At the general meeting and in a separate stock notification, NTS justified the breach of this voting obligation on the grounds that the freedom of action of the board of NTS is limited as a result of section 6-17 of the Securities Trading Act.

Violation
“The independent board of NRS does not agree with this. In the share purchase agreement of 11 January, NTS undertook a legally binding obligation to sell the shares in SalmoNor and to vote for the issue. At this time, no bid had been made for the company. The fact that bids were made for NTS after the conclusion of the agreement does not prevent NTS from fulfilling its obligations under agreements already entered into, and does not give NTS any right to withdraw from its obligations. The independent board therefore considers that NTS ‘voting at the general meeting on 7 April was a breach of the share purchase agreement,” NRS said.

NTS has now convened a general meeting to decide whether an exemption should be granted from the Securities Trading Act § 6-17.

“NTS has had the opportunity to convene such a general meeting at any time from the first bid for NTS was announced on 17 January, as NTS already at this time, based on the interpretation of § 6-17 which they now invoke, ended up in a situation where they could not fulfill their obligations under the SalmoNor agreement.
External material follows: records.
/-- Re-dispatch an entry: its outputs return to FUTURE, its running instance ends, and it waits in its queue again; it holds no level
change back any more (R45, R144, R164, R508). -/
def State.redispatch (s : State) (d : Nat) (e : QEntry) : State :=
  let s := s.outputsLost d e
  let s := match e.stat with
    | .running n => s.abandon n
    | _ => s
  s.updDie d (fun x => ({ x with entries := x.entries.map (fun y => if y = e then e.again else y) } : Die).passChanges)

/-- Re-dispatch the producer of a version, named by package and task id; one of another package is told (R45). -/
def State.redispatchTid (s : State) (r : W64) (prod : Option (Nat × Nat)) : State :=
  match prod with
  | none => s
  | some (p, tid) =>
    if p ≠ s.pkg then
      s.inject ((s.refDie r).getD 0) p (s.taskDie p tid) 1 0x05 true r (BitVec.ofNat 64 (12 + tid <<< 8)) []
    else (List.range 4).foldl (fun s d =>
      ((s.die d).entries.filter (fun e => e.task.tid == tid && !e.task.rebuilt)).foldl (fun s e => s.redispatch d e) s) s

/-- Content destroyed at a version's home (R45, R46, R512). -/
def State.destroyed (s : State) (r : W64) : State :=
  match s.tile? r with
  | none => s
  | some t =>
    if t.state = 2 then (((s.zeroFill t).setTile r { t with state := 1, kept := false }).redispatchTid r t.prod).readyAll
    else if t.state = 3 then
      let s := s.setTile r { t with state := 4 }
      if t.recoverable then s.askRecovery r t.wprio else s.hopelessNow r
    else if t.state = 5 then s.rebuildLost r
    else s

/-- CONTENT_DESTROYED: a report reaches the home of version `evt.w` (R45, R507). -/
def execContentDestroyed (s : State) : Host.Outcome State Fault Refusal :=
  match s.refDie s.evt.w with
  | none => .refused .notEnabled
  | some d =>
    if (s.die d).lin.reports.contains s.evt.w && s.mayCome (.directory s.evt.w) 3 then
      let s := s.come (.directory s.evt.w) 3
      .next ((s.updDie d (fun x => { x with lin := { x.lin with reports := x.lin.reports.erase s.evt.w } })).destroyed s.evt.w)
    else .refused .notEnabled

/-- USE_RELEASE: a release of version `evt.w` by task `evt.m` of package `evt.n` reaches its home (R52, R520). -/
def execUseRelease (s : State) : Host.Outcome State Fault Refusal :=
  let r := s.evt.w
  let q := (r, s.evt.n, s.evt.m)
  match s.refDie r with
  | none => .refused .notEnabled
  | some d =>
    if !(s.die d).lin.releases.contains q || !s.mayCome (.directory r) 5 then .refused .notEnabled
    else
      let s := s.come (.directory r) 5
      let s := s.updDie d (fun x => { x with lin := { x.lin with releases := x.lin.releases.erase q } })
      match s.tile? r with
      | none => .next s
      | some t =>
        let mark := t.marked.contains (s.evt.n, s.evt.m)
        if !mark && (t.usesinit == 0 || t.uses == 0) then .next s
        else
          let t := { t with uses := t.uses - 1, marked := t.marked.erase (s.evt.n, s.evt.m) }
          let s := s.setTile r t
          .next (if t.uses = 0 ∧ t.state = 3 then s.free_ r else s)

/-- The version whose region of storage holds an address (R507). -/
def State.versionAt (s : State) (pa : Nat) : Option W64 :=
  (List.range 4).findSome? (fun d => (s.die d).tiles.findSome? (fun p =>
    if p.2.stored ∧ p.2.loc ≤ pa ∧ pa < p.2.loc + p.2.region then some (BitVec.ofNat 64 p.1) else none))

/-- PATROL_SCRUB: the scrub of the die of physical address `evt.n` reads its line and finds an uncorrectable error: the
line is bad, and its version's home gets a report (R507, R545). -/
def execPatrolScrub (s : State) : Host.Outcome State Fault Refusal :=
  let a := s.evt.n
  match placeOf a with
  | .hbm _ | .tile .. | .plain .. =>
    let d := bits a 44 2
    let s := s.updDie d (fun x => if x.bad.contains (a / 256) then x else { x with bad := x.bad ++ [a / 256] })
    match s.versionAt (a / 256 * 256) with
    | some r =>
      (match s.refDie r with
       | some h => .next (s.updDie h (fun x => { x with lin := { x.lin with reports := x.lin.reports ++ [r] } }))
       | none => .next s)
    | none => .next s
  | _ => .refused .notEnabled

/-! ### Operations at the home (R327 to R332) -/

/-- The 32 bytes of a directory entry, with the number of contexts parked on the version, on any package (R42, R394). -/
def State.entryBytes (s : State) (r : W64) (t : Tile) : List Byte :=
  let parked := (s.ctxs.filter (fun c => c.2.sync.await == some (.tile r))).length + t.parked.length
  t.entry s.pkg r parked

/-- TLNEW at the home (R36, R41, R327): the new reference, or the failure that creates nothing. -/
def State.tlnew (s : State) (home : Nat) (shape num : W64) (job : Nat) : Except Nat W64 × State :=
  let d := home % 4
  let x := s.die d
  let w := shape.toNat
  let n := num.toNat
  if !shapeOk shape then (.error cTLSHAPE, s)
  else if n ≠ 0 ∧ (Sparse.find? x.versions n).isNone then (.error cTLSTATE, s)
  else if n ≠ 0 ∧ 65535 ≤ Sparse.get 0 x.versions n then (.error cTLVEROVF, s)
  else
    let t := newTile w job
    let core := 256 * d + bits w 36 8
    let range := if bit w 35 then (windowBase core, windowBase core + 0x180000) else hbmRange d
    match s.allocate d range.1 range.2 t.region with
    | (none, s) => (.error cTLSPACE, s)
    | (some a, s) =>
      let num := if n = 0 then x.nextTile else n
      let ver := Sparse.get 0 x.versions num + 1
      let r := mkRef home num ver
      let t := { t with loc := a }
      let s := s.updDie d (fun y => { y with
        versions := Sparse.set y.versions num ver, nextTile := if n = 0 then y.nextTile + 1 else y.nextTile })
      (.ok r, (s.zeroFill t).setTile r t)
NTS has at no time communicated to NRS that such a general meeting could be an alternative. NTS has instead chosen to wait to send such a notice to such a general meeting after the issue had lapsed as a result of NTS ‘voting at the general meeting on 7 April.”

Condition
“Given that more than 50 per cent of the shareholders in NTS have undertaken to accept the offer from SalMar, which has the condition that neither the issue nor the sale of SalmoNor is carried out, it also does not appear realistic that the general meeting of NTS will support an issue in NRS. In any case, it is not acceptable that the question of whether NTS should comply with a legally binding agreement should be the subject of a vote at NTS ‘general meeting.”

The private placement in NRS, which was placed on March 30, has lapsed as a result of yesterday’s general meeting decision.

“Whether the Salmonor transaction will still be feasible is therefore uncertain. A loss of Salmonor transaction will result in a significant financial loss for NRS. Even if it should be possible to complete the transaction at a later date, a postponement until after SalMar has completed its bid for NTS will have significant negative consequences for NRS and its shareholders. From an operational perspective, a prolonged delay in the execution of the transaction will be very unfortunate. A postponement will also entail a significant market risk associated with the issue, which must be completed and lead to the minority shareholders losing the opportunity for a generally mandatory offer in the event of a change of control in NTS,” the NRS board writes.